Many suicidal people will also disclose their planned suicide method, that‘s why I learned so many suicide methods that could have been successful if I failed to do something. On the onset of depression, one can already formulate steps how to kill himself. Most common and readily available methods are wrist cutting and hanging.

Aside from listening, you also have the moral obligation to exert efforts to keep the person safe. Once you know their planned method, it will be easier for you to keep them away from executing it.

One proven way to prevent them from executing their planned suicide method is to never let them be alone. Isolation can be very dangerous. Help them engage in doing something else to make stay away from the act until the danger of suicide goes down. If you are feeling solely responsible for keeping the person alive, it’s best to involve others too.

  1. Go hang out with them.

When I was depressed, I just wanted someone to come over and sit next to me. We didn’t even have to do anything. I just wanted them there. When you said “I’m just here for you”, literally just be there for them.

Bring them something that shows you’re thinking of them. Invite them over for a food. Provide companionship and remind them there are still good things in the world and you care. Remind them the good things you’ve been through and the good things you are looking forward to experience with them. Most depressed people improve if they simply have a friend to spend time with.

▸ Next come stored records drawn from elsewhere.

/-- REFCLK_RETURN (R406): a module that left its domain may rejoin. -/
def execRefclkReturn (s : State) : Res :=
  .next { s with pwr := { s.pwr with refIn := true, mayRejoin := !s.pwr.refLocked } }

/-- SYNC_IN (R407): an edge latches the Invar count within 2 cc into a ledger entry; one within 1 ms of the last accepted
edge is ignored. -/
def execSyncIn (s : State) : Res :=
  let fresh : Bool := match s.pwr.lastSync with
    | some c => c + s.tickLength ≤ s.time.cycle
    | none => true
  if s.pwr.state == .off || !fresh then .next s
  else
    let count := s.time.cycle + Config.freeSkew s.time.draws % 5 - 2
    let s := { s with
      pwr := { s.pwr with lastSync := some s.time.cycle }
      time := { s.time with draws := s.time.draws + 1 } }
    .next (s.ledger 2 [.num count])

/-! ### Cap governor and Constantan (R364 to R366) -/

/-- The governor's pace on every RUNNING region, the host's kept aside. -/
def State.govern (s : State) (i : Nat) : State :=
  let s := s.regions.foldl
    (fun s x =>
      if x.phase != .running && !(x.goal == .pace && x.committed) then s
      else (s.updRegion x.num fun x => { x with hostPace := some (x.hostPace.getD (x.paceP, x.paceI)) }).putPace x.num 1 i) s
  { s with pwr := { s.pwr with gov := { s.pwr.gov with acting := true, interval := i, below := 0 } } }

/-- CAP_GOVERNOR (R365): the mean of the last 10 ticks against the cap (DEDUCED, log 58). -/
def execCapGovernor (now watts : Nat) (s : State) : Res :=
  let s := s.atTick now
  let xs := (watts :: s.pwr.gov.samples).take 10
  let s := { s with pwr := { s.pwr with pin := watts, gov := { s.pwr.gov with samples := xs } } }
  if s.pwr.state != .active then .next s
  else
    let total := xs.foldl (· + ·) 0
    let g := s.pwr.gov
    if s.pwr.cap * xs.length < total then
      if g.acting then .next (s.govern (min (2 * g.interval) 16777216))
      else .next (s.govern 65536).powerEvent
    else if total * 100 < s.pwr.cap * xs.length * 95 && g.acting then
      if g.below + 1 < 100 then .next { s with pwr := { s.pwr with gov := { g with below := g.below + 1 } } }
      else if g.interval / 2 < 65536 then .next s.governorOff.powerEvent
      else .next (s.govern (g.interval / 2))
    else .next { s with pwr := { s.pwr with gov := { g with below := 0 } } }

/-- POWER_CAP (R365): 2 to 16 kW. -/
def State.cmdPowerCap (s : State) (watts : Nat) : Answer :=
  if watts < 2000 || 16000 < watts then s.refuse .badArgument
  else ({ s with pwr := { s.pwr with cap := watts } }, .ok, [])

/-- CONSTANTAN_STEP (R364): in ACTIVE an island's voltage moves by one step of 2.5 mV, never below its floor. -/
def execConstantanStep (phys : Nat) (up : Bool) (s : State) : Res :=
  if 1248 ≤ phys then .refused (.noSuchPort phys)
  else if s.pwr.state != .active then .next s
  else
    let v := countOf s.pwr.volts phys
    .next { s with pwr := { s.pwr with volts := putCount s.pwr.volts phys (if up then v + 1 else v - 1) } }

/-- ALNICO_MEASURE_UPDATE (R293): temperatures by place (an island below 1,248, N-die d at 2,048 + d, stack st at 4,096 + st),
corrections of the last 24 h (a well segment below 19,968, die d's sum at 20,000 + d), and the CRC retries that the mesh links
of a die have made since the last update. -/
def execAlnicoMeasureUpdate (now : Nat) (temps : List (Nat × Int)) (counts : MeasureCounts) (s : State) : Res :=
  let s := s.atTick now
  let s := temps.foldl
    (fun s t => s.noteTemp (if t.1 < 1248 then .island t.1 else if t.1 < 4096 then .ndie (t.1 - 2048) else .stack (t.1 - 4096))
      t.2) s
  .next { s with mem := { s.mem with
    eccWell := counts.wells.foldl (fun l w => if w.1 < 19968 then putCount l w.1 w.2 else l) s.mem.eccWell
    eccDie := counts.wells.foldl (fun l w => if w.1 < 19968 then l else putCount l (2 * (w.1 - 20000)) w.2) s.mem.eccDie
    meshRetries := counts.retries.foldl (fun l r => bump l r.1 r.2) s.mem.meshRetries } }

/-! ### Pins and PMBus (R404, R405) -/

/-- ALERT# is driven low (R356, R404, R405): the boot state, a fault of E0, a protective halt or STOP fault not yet drained,
or a bit of STATUS_WORD; released during a reset and in OFF. -/
def State.alertLow (s : State) : Bool :=
  s.pwr.reset.isNone && s.pwr.state != .off
    && (s.pwr.state == .boot || s.pwr.e0Fault || s.pwr.alertFault || s.pwr.stInput || s.pwr.stTemp || s.pwr.stOther)

/-- PMBus answers from STANDBY entry on (R356, R405); the kinds 1 to 8 are the model's numbers of the commands, in R405's
order. -/
def onPmbus (kind : Nat) (items : State → List Item) (f : State → State) (s : State) : Res :=
  if s.pwr.reset.isSome || s.pwr.state == .off || s.pwr.state == .boot then .next s
  else .next ((f s).emit (.pmbus kind (items s)))

/-- READ_VIN. -/
def execReadVin (s : State) : Res := onPmbus 1 (fun s => [.num s.pwr.vin]) id s

/-- READ_IIN. -/
def execReadIin (s : State) : Res := onPmbus 2 (fun s => [.num s.pwr.iin]) id s

/-- READ_PIN. -/
def execReadPin (s : State) : Res := onPmbus 3 (fun s => [.num s.pwr.pin]) id s

/-- READ_TEMPERATURE_1: the hottest core island. -/
def execReadTemperature1 (s : State) : Res := onPmbus 4 (fun s => [.int s.pwr.islandTemp]) id s

/-- READ_TEMPERATURE_2: the hottest stack DRAM. -/
def execReadTemperature2 (s : State) : Res := onPmbus 5 (fun s => [.int s.pwr.stackTemp]) id s

/-- STATUS_WORD: input fault, temperature fault, other. -/
def execStatusWord (s : State) : Res :=
  onPmbus 6 (fun s => [.flag s.pwr.stInput, .flag s.pwr.stTemp, .flag s.pwr.stOther]) id s

/-- CLEAR_FAULTS clears STATUS_WORD. -/
def execClearFaults (s : State) : Res :=
  onPmbus 7 (fun _ => [])
    (fun s => { s with pwr := { s.pwr with stInput := false, stTemp := false, stOther := false } }) s

/-- MFR_SERIAL. -/
def execMfrSerial (s : State) : Res := onPmbus 8 (fun s => [.num s.sec.serial]) id s

end Sys2Proof.Machine
end

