/-! ### The S slot -/

/-- R170: CSET, CADD and CCOPY write one counter, modulo 2^32, with an immediate, a sum, a copy or a scratchpad word (once
the checks of its form pass), and the core goes on. -/
def Obligations.CountersTakeTheirValues : Prop :=
  ∀ (s : State) (l : Nat) (c : CoreSt) (x : Region) (b : Bundle) (cd ca cb : BitVec 3) (v : BitVec 19) (w : BitVec 16)
    (h : BitVec 8),
    Ready s l c x → plainBundle b → c.straight →
    let go := c.issued s.time.cycle (b.delay.toNat + 1)
    let put (n : BitVec 32) : State := s.updCore l fun _ => { go with counters := c.counters.set cd.toNat n.toNat }
    let o := mkOpnd s.kol.module c .consumer h.toNat
    exec (.cset l b cd (.imm v)) s = .next (put (v.signExtend 32)) ∧
    exec (.cadd l b cd ca (.imm w)) s = .next (put (c.word ca + w.signExtend 32)) ∧
    exec (.cadd l b cd ca (.reg cb)) s = .next (put (c.word ca + c.word cb)) ∧
    exec (.ccopy l b cd ca) s = .next (put (c.word ca)) ∧
    (Passes s c { b with s := .cset cd (.word h) } →
      exec (.cset l b cd (.word h)) s = .next (s.updCore l fun _ => { go with
        counters := c.counters.set cd.toNat (c.spad.num (gaOff o.base) 4 % 2 ^ 32)
        claims := c.claims ++ [{ bank := bankOf (granuleOf (gaOff o.base)), pos := 0 }]
        engines := c.engines ++ ringRelease o (s.time.cycle + 1) }))

/-- R171: CMP writes one predicate with the relation of a counter and an immediate, a counter or a scratchpad word (once the
checks of its form pass), and the core goes on. -/
def Obligations.ComparisonsSetTheirPredicate : Prop :=
  ∀ (s : State) (l : Nat) (c : CoreSt) (x : Region) (b : Bundle) (ca cb rel : BitVec 3) (pd : BitVec 2) (h : BitVec 8)
    (v : BitVec 13),
    Ready s l c x → plainBundle b → c.straight →
    let go := c.issued s.time.cycle (b.delay.toNat + 1)
    let put (p : Bool) : State := s.updCore l fun _ => { go with preds := c.preds.set pd.toNat p }
    let o := mkOpnd s.kol.module c .consumer h.toNat
    exec (.cmp l b pd rel ca (.imm v)) s = .next (put (relation rel (c.word ca) (v.signExtend 32))) ∧
    exec (.cmp l b pd rel ca (.reg cb)) s = .next (put (relation rel (c.word ca) (c.word cb))) ∧
    (Passes s c { b with s := .cmp pd rel ca (.word h) } →
      exec (.cmp l b pd rel ca (.word h)) s = .next (s.updCore l fun _ => { go with
        preds := c.preds.set pd.toNat (relation rel (c.word ca) (BitVec.ofNat 32 (c.spad.num (gaOff o.base) 4)))
        claims := c.claims ++ [{ bank := bankOf (granuleOf (gaOff o.base)), pos := 0 }]
        engines := c.engines ++ ringRelease o (s.time.cycle + 1) }))

/-- R66, R154, R173, R177, R179: NOP in any slot, SETVL, WAITC and HALT. -/
def Obligations.NopSetvlWaitAndHalt : Prop :=
  ∀ (s : State) (l : Nat) (c : CoreSt) (x : Region) (b : Bundle) (slot : Slot) (cs : BitVec 3) (v : BitVec 18)
    (n : BitVec 22),
    Ready s l c x → plainBundle b → c.straight →
    let go := c.issued s.time.cycle (b.delay.toNat + 1)
    let length : Nat := (max 0 (min (c.word cs).toInt 16777216)).toNat
    exec (.nop l b slot) s = .next (s.updCore l fun _ => go) ∧
    exec (.setvl l b (.imm v)) s = .next (s.updCore l fun _ => { go with vl := v.toNat }) ∧
    exec (.setvl l b (.reg cs)) s = .next (s.updCore l fun _ => { go with vl := length }) ∧
    exec (.setvl l b (.bounded cs v)) s = .next (s.updCore l fun _ => { go with vl := min length v.toNat }) ∧
    exec (.waitc l b (.imm n)) s =
      .next (s.updCore l fun _ => c.issued s.time.cycle (b.delay.toNat + 1 + n.toNat)) ∧
    exec (.waitc l b (.reg cs)) s =
      .next (s.updCore l fun _ => c.issued s.time.cycle (b.delay.toNat + 1 + c.counter cs.toNat)) ∧
    exec (.halt l b) s = .next (s.updCore l fun _ => { go with run := .halted })

/-- R172, R176: a taken BR goes to its target three cycles later and leaves the loops whose body does not contain it;
one that is not taken falls through three cycles later. -/
def Obligations.BranchGoesToItsTarget : Prop :=
  ∀ (s : State) (l : Nat) (c : CoreSt) (x : Region) (b : Bundle) (pp : BitVec 2) (always sense : Bool)
    (target : BitVec 14),
    Ready s l c x → plainBundle b →
    ((always = true ∨ c.preds.getD pp.toNat false = sense) →
      exec (.br l b pp always sense target) s = .next (s.updCore l fun _ =>
        { c.issued s.time.cycle 3 with
          pc := target.toNat
          loops := c.loops.dropWhile fun e => !(decide (e.start ≤ target.toNat) && decide (target.toNat ≤ e.stop)) })) ∧
    (always = false → c.preds.getD pp.toNat false ≠ sense → c.straight →
      exec (.br l b pp always sense target) s = .next (s.updCore l fun _ => c.issued s.time.cycle 3))
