-- ==== Sys2Proof/Laws/State.lean ====
section
/-! SUPPORT. What each update of the state leaves: one lemma per field per update, all true by definition; and what a
lookup finds after an update. -/

namespace Sys2Proof.Machine

variable (s : State)

/-! ### updCore -/

@[simp] theorem State.updCore_pending (l : Nat) (f : CoreSt → CoreSt) : (s.updCore l f).pending = s.pending := rfl
@[simp] theorem State.updCore_part (l : Nat) (f : CoreSt → CoreSt) : (s.updCore l f).part = s.part := rfl
@[simp] theorem State.updCore_time (l : Nat) (f : CoreSt → CoreSt) : (s.updCore l f).time = s.time := rfl
@[simp] theorem State.updCore_pwr (l : Nat) (f : CoreSt → CoreSt) : (s.updCore l f).pwr = s.pwr := rfl
@[simp] theorem State.updCore_host (l : Nat) (f : CoreSt → CoreSt) : (s.updCore l f).host = s.host := rfl
@[simp] theorem State.updCore_set (l : Nat) (f : CoreSt → CoreSt) : (s.updCore l f).set = s.set := rfl
@[simp] theorem State.updCore_fw (l : Nat) (f : CoreSt → CoreSt) : (s.updCore l f).fw = s.fw := rfl
@[simp] theorem State.updCore_sec (l : Nat) (f : CoreSt → CoreSt) : (s.updCore l f).sec = s.sec := rfl
@[simp] theorem State.updCore_regions (l : Nat) (f : CoreSt → CoreSt) : (s.updCore l f).regions = s.regions := rfl
@[simp] theorem State.updCore_mem (l : Nat) (f : CoreSt → CoreSt) : (s.updCore l f).mem = s.mem := rfl
@[simp] theorem State.updCore_fab (l : Nat) (f : CoreSt → CoreSt) : (s.updCore l f).fab = s.fab := rfl
@[simp] theorem State.updCore_kol (l : Nat) (f : CoreSt → CoreSt) : (s.updCore l f).kol = s.kol := rfl
@[simp] theorem State.updCore_eth (l : Nat) (f : CoreSt → CoreSt) : (s.updCore l f).eth = s.eth := rfl
@[simp] theorem State.updCore_glb (l : Nat) (f : CoreSt → CoreSt) : (s.updCore l f).glb = s.glb := rfl

/-! ### updCoresOf -/

@[simp] theorem State.updCoresOf_pending (r : Nat) (f : CoreSt → CoreSt) : (s.updCoresOf r f).pending = s.pending := rfl
@[simp] theorem State.updCoresOf_part (r : Nat) (f : CoreSt → CoreSt) : (s.updCoresOf r f).part = s.part := rfl
@[simp] theorem State.updCoresOf_time (r : Nat) (f : CoreSt → CoreSt) : (s.updCoresOf r f).time = s.time := rfl
@[simp] theorem State.updCoresOf_pwr (r : Nat) (f : CoreSt → CoreSt) : (s.updCoresOf r f).pwr = s.pwr := rfl
@[simp] theorem State.updCoresOf_host (r : Nat) (f : CoreSt → CoreSt) : (s.updCoresOf r f).host = s.host := rfl
@[simp] theorem State.updCoresOf_set (r : Nat) (f : CoreSt → CoreSt) : (s.updCoresOf r f).set = s.set := rfl
@[simp] theorem State.updCoresOf_fw (r : Nat) (f : CoreSt → CoreSt) : (s.updCoresOf r f).fw = s.fw := rfl
@[simp] theorem State.updCoresOf_sec (r : Nat) (f : CoreSt → CoreSt) : (s.updCoresOf r f).sec = s.sec := rfl
@[simp] theorem State.updCoresOf_regions (r : Nat) (f : CoreSt → CoreSt) : (s.updCoresOf r f).regions = s.regions := rfl
@[simp] theorem State.updCoresOf_mem (r : Nat) (f : CoreSt → CoreSt) : (s.updCoresOf r f).mem = s.mem := rfl
@[simp] theorem State.updCoresOf_fab (r : Nat) (f : CoreSt → CoreSt) : (s.updCoresOf r f).fab = s.fab := rfl
@[simp] theorem State.updCoresOf_kol (r : Nat) (f : CoreSt → CoreSt) : (s.updCoresOf r f).kol = s.kol := rfl
@[simp] theorem State.updCoresOf_eth (r : Nat) (f : CoreSt → CoreSt) : (s.updCoresOf r f).eth = s.eth := rfl
@[simp] theorem State.updCoresOf_glb (r : Nat) (f : CoreSt → CoreSt) : (s.updCoresOf r f).glb = s.glb := rfl

/-! ### updRegion -/

@[simp] theorem State.updRegion_pending (r : Nat) (f : Region → Region) : (s.updRegion r f).pending = s.pending := rfl
@[simp] theorem State.updRegion_part (r : Nat) (f : Region → Region) : (s.updRegion r f).part = s.part := rfl
@[simp] theorem State.updRegion_time (r : Nat) (f : Region → Region) : (s.updRegion r f).time = s.time := rfl
@[simp] theorem State.updRegion_pwr (r : Nat) (f : Region → Region) : (s.updRegion r f).pwr = s.pwr := rfl
@[simp] theorem State.updRegion_host (r : Nat) (f : Region → Region) : (s.updRegion r f).host = s.host := rfl
@[simp] theorem State.updRegion_set (r : Nat) (f : Region → Region) : (s.updRegion r f).set = s.set := rfl
@[simp] theorem State.updRegion_fw (r : Nat) (f : Region → Region) : (s.updRegion r f).fw = s.fw := rfl
@[simp] theorem State.updRegion_sec (r : Nat) (f : Region → Region) : (s.updRegion r f).sec = s.sec := rfl
@[simp] theorem State.updRegion_cores (r : Nat) (f : Region → Region) : (s.updRegion r f).cores = s.cores := rfl
@[simp] theorem State.updRegion_mem (r : Nat) (f : Region → Region) : (s.updRegion r f).mem = s.mem := rfl
@[simp] theorem State.updRegion_fab (r : Nat) (f : Region → Region) : (s.updRegion r f).fab = s.fab := rfl
@[simp] theorem State.updRegion_kol (r : Nat) (f : Region → Region) : (s.updRegion r f).kol = s.kol := rfl
@[simp] theorem State.updRegion_eth (r : Nat) (f : Region → Region) : (s.updRegion r f).eth = s.eth := rfl
@[simp] theorem State.updRegion_glb (r : Nat) (f : Region → Region) : (s.updRegion r f).glb = s.glb := rfl

/-! ### emit -/

@[simp] theorem State.emit_pending (o : Out) : (s.emit o).pending = s.pending := rfl
@[simp] theorem State.emit_part (o : Out) : (s.emit o).part = s.part := rfl
@[simp] theorem State.emit_time (o : Out) : (s.emit o).time = s.time := rfl
@[simp] theorem State.emit_pwr (o : Out) : (s.emit o).pwr = s.pwr := rfl
@[simp] theorem State.emit_set (o : Out) : (s.emit o).set = s.set := rfl
@[simp] theorem State.emit_fw (o : Out) : (s.emit o).fw = s.fw := rfl
@[simp] theorem State.emit_sec (o : Out) : (s.emit o).sec = s.sec := rfl
@[simp] theorem State.emit_regions (o : Out) : (s.emit o).regions = s.regions := rfl
@[simp] theorem State.emit_cores (o : Out) : (s.emit o).cores = s.cores := rfl
@[simp] theorem State.emit_mem (o : Out) : (s.emit o).mem = s.mem := rfl
@[simp] theorem State.emit_fab (o : Out) : (s.emit o).fab = s.fab := rfl
@[simp] theorem State.emit_kol (o : Out) : (s.emit o).kol = s.kol := rfl
@[simp] theorem State.emit_eth (o : Out) : (s.emit o).eth = s.eth := rfl
@[simp] theorem State.emit_glb (o : Out) : (s.emit o).glb = s.glb := rfl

Once they are finally in the process of getting “well”. Tell them “I’m proud of you” and make it clear that you will always be there. You may be the anchor that keeps them holding on to this life at a crucial time. Just bear in mind that while dealing with suicidal people, it’s more important to listen than respond. Offer unconditional support. Let them know you will be there for them no matter how long it takes for them to feel better.

  1. Reach out to them if they haven’t reached out to you.

Remember, they do not initiate reaching out because depression makes them want to be alone in the world they think no one understands. And oftentimes, someone who has suicidal thoughts senses from others an expectation to “get over it already.” When you pressure them to “get over” with that depression, that’s when they start thinking, “I’m a burden. They would be better off without me.” That escalates the risk of suicide even more.

Maybe your friend posted unusual Facebook status, but you can sense that something is seriously wrong. Call them up. Tell them you noticed it, you’re worried, and you’re there if they need to talk. If they are unreachable or doesn’t answer, that’s when you might have to check them out with their family in their house. Just like what I did.

* * *

No actual research proves the most effective things for us to say to a suicidal person, so experiences are the best we’ve got so far. Results may vary according to different people’s needs and personalities. But these things are worth a try and can literally be a “life hack”.

When someone is suicidal, you need to get them through that one single moment. Then, when you’ve gotten through that moment, you need to get them through the next moment, and so on, until they begin to see their value again.